Transition to exhaustion: clues for cancer immunotherapy

Research on immune cells “exhausted” by chronic viral infection provides clues on how to refine cancer immunotherapy. The results were published Tuesday, Dec. 3 in Immunity.

Scientists at Emory Vaccine Center, led by Rafi Ahmed, PhD, have learned about exhausted CD8 T cells, based on studying mice with chronic viral infections. In the presence of persistent virus or cancer, CD8 T cells lose much of their ability to fight disease, and display inhibitory checkpoint proteins such as PD-1 on their surfaces. PD-1 is targeted by cancer immunotherapy drugs, such as pembrolizumab and nivolumab, which allow CD8 T cells to regain their ability to attack and kill infected cells and cancers.

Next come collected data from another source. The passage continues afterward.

/-- Where the core goes after an instruction: delay slots and repeats count down, results land (R305 to R307). `x` is
the core before, `y` after the instruction's own effect, whose pc is the following address. -/
def LpeCore.retire (x y : LpeCore) (op : Nat) : LpeCore :=
  let aged := y.late.map (fun e => (e.1 - 1, e.2))
  let y1 := { y with
    g := (aged.filter (fun e => e.1 == 0)).foldl (fun g e => setAt g e.2.1 e.2.2) y.g,
    late := aged.filter (fun e => e.1 != 0),
    accOld := if op = 0x11 ∨ op = 0x12 ∨ op = 0x13 ∨ op = 0x16 then y.accOld else none,
    loadSlot := decide (0x18 ≤ op) && decide (op ≤ 0x1a) }
  let y2 : LpeCore := match x.rpt with
    | some (first, last, left) =>
      if x.pc ≠ last then y1
      else if 1 < left then { y1 with pc := first, rpt := some (first, last, left - 1) }
      else { y1 with rpt := none }
    | none => y1
  match x.br with
  | some (t, n) => if n = 1 then { y2 with pc := t, br := none } else { y2 with br := some (t, n - 1) }
  | none => y2

/-- Run `fin` as the instruction `op` of a core that is at such an instruction: not where BUD is spent, and not where
R306 or R307 forbid it. `fin` takes the core before and after its cycles. -/
def State.instrWith (s : State) (c op : Nat) (fin : LpeCore → LpeCore → Word → State) : State :=
  let x := s.core c
  let w := s.coreFetch c
  if !x.running || x.waiting || insF w 26 6 != op then s
  else if x.bud < x.cycles w then (s.setCore c (x.burn x.bud)).overrun c 1
  else if isControl op && (x.br.isSome || x.rpt.isSome) then (s.setCore c (x.burn 1)).overrun c 2
  else fin x (x.burn (x.cycles w)) w

/-- An instruction that faults with a cause or leaves a state and its core, its pc already at the next address. -/
def State.instr (s : State) (c op : Nat) (body : LpeCore → LpeCore → Word → Except Nat (State × LpeCore)) : State :=
  s.instrWith c op (fun x y w =>
    match body x { y with pc := (y.pc + 1) % 2 ^ 14 } w with
    | .error cause => (s.setCore c y).overrun c cause
    | .ok (t, z) => t.setCore c (x.retire z op))

/-- An instruction that only changes the core's registers. -/
def State.instrR (s : State) (c op : Nat) (f : LpeCore → Word → LpeCore) : State :=
  s.instr c op (fun _ y w => .ok (s, f y w))

/-- d = f a b (F1); d = f a imm (F2). -/
def State.instrF1 (s : State) (c op : Nat) (f : Word → Word → Word) : State :=
  s.instrR c op (fun y w => y.setG (insF w 22 4) (f (y.gr (insF w 18 4)) (y.gr (insF w 14 4))))
def State.instrF2 (s : State) (c op : Nat) (f : Word → Word → Word) : State :=
  s.instrR c op (fun y w => y.setG (insF w 22 4) (f (y.gr (insF w 18 4)) w))

def execLpNop (core : Fin 16) (s : State) : Host.Outcome State Fault Refusal := ok (s.instrR core.val 0x00 (fun y _ => y))
def execLpAdd (core : Fin 16) (s : State) : Host.Outcome State Fault Refusal := ok (s.instrF1 core.val 0x01 (· + ·))
def execLpSub (core : Fin 16) (s : State) : Host.Outcome State Fault Refusal := ok (s.instrF1 core.val 0x02 (· - ·))
def execLpAnd (core : Fin 16) (s : State) : Host.Outcome State Fault Refusal := ok (s.instrF1 core.val 0x03 (· &&& ·))
def execLpOr (core : Fin 16) (s : State) : Host.Outcome State Fault Refusal := ok (s.instrF1 core.val 0x04 (· ||| ·))
def execLpXor (core : Fin 16) (s : State) : Host.Outcome State Fault Refusal := ok (s.instrF1 core.val 0x05 (· ^^^ ·))
def execLpSlt (core : Fin 16) (s : State) : Host.Outcome State Fault Refusal :=
  ok (s.instrF1 core.val 0x06 (fun a b => if a.slt b then 1 else 0))
def execLpMin (core : Fin 16) (s : State) : Host.Outcome State Fault Refusal :=
  ok (s.instrF1 core.val 0x07 (fun a b => if a.slt b then a else b))
def execLpMax (core : Fin 16) (s : State) : Host.Outcome State Fault Refusal :=
  ok (s.instrF1 core.val 0x08 (fun a b => if a.slt b then b else a))

/-- ABS: |a|; −2^31 gives 2^31 − 1 and sets SAT. -/
def lpAbs (y : LpeCore) (w : Word) : LpeCore :=
  let a := y.gr (insF w 18 4)
  if a = 0x80000000 then { y.setG (insF w 22 4) 0x7FFFFFFF with flg := y.flg ||| 1 }
  else y.setG (insF w 22 4) (if a.slt 0 then 0 - a else a)
def execLpAbs (core : Fin 16) (s : State) : Host.Outcome State Fault Refusal := ok (s.instrR core.val 0x09 lpAbs)
def execLpAddi (core : Fin 16) (s : State) : Host.Outcome State Fault Refusal :=
  ok (s.instrF2 core.val 0x0a (fun a w => a + w32 (unsigned 32 (insS w 0 18))))
def execLpLui (core : Fin 16) (s : State) : Host.Outcome State Fault Refusal :=
  ok (s.instrF2 core.val 0x0b (fun _ w => w32 (65536 * insF w 0 16)))
def execLpOri (core : Fin 16) (s : State) : Host.Outcome State Fault Refusal :=
  ok (s.instrF2 core.val 0x0c (fun a w => a ||| w32 (insF w 0 16)))
def execLpShl (core : Fin 16) (s : State) : Host.Outcome State Fault Refusal :=
  ok (s.instrF2 core.val 0x0d (fun a w => a <<< insF w 0 5))
def execLpShr (core : Fin 16) (s : State) : Host.Outcome State Fault Refusal :=
  ok (s.instrF2 core.val 0x0e (fun a w => a >>> insF w 0 5))
def execLpSra (core : Fin 16) (s : State) : Host.Outcome State Fault Refusal :=
  ok (s.instrF2 core.val 0x0f (fun a w => a.sshiftRight (insF w 0 5)))

/-- Product of the signed low halfwords. -/
def prodH (a b : Word) : Int := signed 16 a.toNat * signed 16 b.toNat
def LpeCore.prod (y : LpeCore) (w : Word) : Int := prodH (y.gr (insF w 18 4)) (y.gr (insF w 14 4))

def execLpMul (core : Fin 16) (s : State) : Host.Outcome State Fault Refusal :=
  ok (s.instrR core.val 0x10 (fun y w => y.lateG 2 (insF w 22 4) (w32 (unsigned 32 (y.prod w)))))
def execLpMpy (core : Fin 16) (s : State) : Host.Outcome State Fault Refusal :=
  ok (s.instrR core.val 0x11 (fun y w => y.accNew (insF w 24 2) (y.prod w)))
def execLpMac (core : Fin 16) (s : State) : Host.Outcome State Fault Refusal :=
  ok (s.instrR core.val 0x12 (fun y w => y.accNew (insF w 24 2) (y.ac (insF w 24 2) + y.prod w)))
def execLpMsu (core : Fin 16) (s : State) : Host.Outcome State Fault Refusal :=
  ok (s.instrR core.val 0x13 (fun y w => y.accNew (insF w 24 2) (y.ac (insF w 24 2) - y.prod w)))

Those drugs are now FDA-approved for several types of cancer, yet some types of tumors do not respond to them. Studying exhausted CD8 T cells can help us understand how to better draw the immune system into action against cancer or chronic infections.

In previous research, Ahmed’s lab found that exhausted cells are not all alike, and the diversity within the exhausted T cell pool could explain variability in responses to cancer immunotherapy drugs. Specifically, they observed that a population of “stem-like” cells proliferated in response to PD-1-blocking drugs, while a more differentiated population of exhausted cells stayed inactive. The stem-like cells are responsible for maintaining the exhausted T cell population, but cannot kill virus-infected or tumor cells on their own.

The current paper defines a transitional stage in between the stem-like and truly exhausted cells. The truly exhausted cells are marked by a molecule called CD101, and are unable to migrate to sites of infection and contain lower amounts of proteins needed to kill infected or tumor cells.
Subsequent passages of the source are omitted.